Recently, Alexander et al. (1) reported that the lysophospholipid LPA is the active component in PCM. Because these authors found activity in the methanol extract of platelet-conditioned plasma, we extracted the albumin immunoprecipitate with methanol. Successive extractions with methanol yielded activity in the methanol extract and loss of activity in the extracted albumin immunoprecipitate (Fig. 3B). The methanol extract was devoid of albumin as demonstrated by SDS-PAGE (Fig. 3A). We also produced large volumes of methanol-extracted lipids from the platelet packs by applying platelet-conditioned plasma to a Blue Sepharose column.

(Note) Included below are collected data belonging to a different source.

/-- Such a request starts at once: nothing of its session runs, HELLO is done, and the protocol version knows its type (R359,
R360, R362). -/
structure Starts (s : State) (i : Fin 16) (x : Session) (c : Instr) (req : Nat) : Prop where
  fresh : New s i x req
  free  : x.running = none
  hello : x.hello = true
  knows : typeSince c ≤ x.proto

/-- The state as a request of a session has arrived: its idle time runs anew (R358). -/
def State.heard (s : State) (i : Fin 16) : State := s.modSession i (fun x => { x with last := s.now })

/-- A request has been answered, and its reply is kept among the session's last 64 (R363). -/
def Replied (s t : State) (i : Fin 16) (x : Session) (req : Nat) (r : Reply) : Prop :=
  t.reply = r ∧ t.session i = some { x with
    last := s.now, running := none, held := none, replies := lastN 64 (x.replies ++ [(req, r)]) }

/-- Nothing has changed but one session and the answer. -/
def SessionFrame (i : Fin 16) (s t : State) : Prop :=
  t = { s with reply := t.reply, sessions := t.sessions } ∧ ∀ j : Fin 16, j ≠ i → t.session j = s.session j

/-- The module is OPERATIONAL and a control core runs, so that firmware-served requests are served (R373, R454). -/
abbrev Served (s : State) : Prop := s.operational = true ∧ s.coreOut = false


/-! ### The collector (R422 to R431) -/

/-- A message whose kind and severity fit their fields (R420). -/
abbrev FaultMsg.legal (m : FaultMsg) : Prop := m.kind < 256 ∧ m.severity ≤ 3

/-- The keeper runs, no FATAL message waits, and a message waits first at a unit's fault port; it holds no injection slot
(R422, R430). -/
structure AtPort (s : State) (u : BitVec 12) (m : FaultMsg) (q : List FaultMsg) : Prop where
  runs  : s.keeperOff = false
  calm  : s.fatal = []
  first : s.ports.get u.toNat [] = m :: q
  slot  : m.slot = none

/-- The record that a message is merged into: of its key, and opened less than MERGE_WINDOW ago (R424). -/
def State.mergesInto (s : State) (m : FaultMsg) : Option FaultRec :=
  s.log.reverse.find? (fun r => sameKey r.msg m && decide (s.now - r.opened < s.getO R.MERGE_WINDOW * 1000000))

/-- The record that a message opens (R424, R425). -/
def State.newRec (s : State) (m : FaultMsg) : FaultRec :=
  { msg := m, time := s.keeperTime, seq := s.getO R.LOG_SEQ_NEXT, repeats := 1, step := 0, handled := false, expired := false,
    timeFree := (match s.keeperRef with
      | some t => decide (t + 10000000000 < s.now)
      | none => true),
    unconfirmed := false, skipped := false, lastTime := s.keeperTime, opened := s.now }

/-- Whether a unit's fault port has room for one more message (R422). -/
abbrev State.roomAt (s : State) (u : Nat) : Prop := (s.ports.get u []).length < 16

Methanol (100%) was applied to the albumin bound to the column (Fig. 4A). Because the methanol-extracted solution was a concentrated suspension, fatty acid-free human serum albumin was added to the methanol extract to form a complex of albumin-bound lipids before activity was tested for. Activity of the complex of fatty acid-free albumin and lipids was compared with that of the unbound extracted lipids; with the column-bound albumin, which was eluted from the column with 50 mM Tris and 1.5 M KCl; and with fatty acid-free albumin itself. The extracted lipids bound to fatty acid-free albumin increased endothelial electrical resistance (Fig. 4B). The original extracted lipids that were not bound to fatty acid-free albumin caused a slight increase in electrical resistance (data not shown). The methanol-extracted albumin subsequently eluted from the column with Tris-KCl and fatty acid-free albumin itself had no activity (Fig. 4B).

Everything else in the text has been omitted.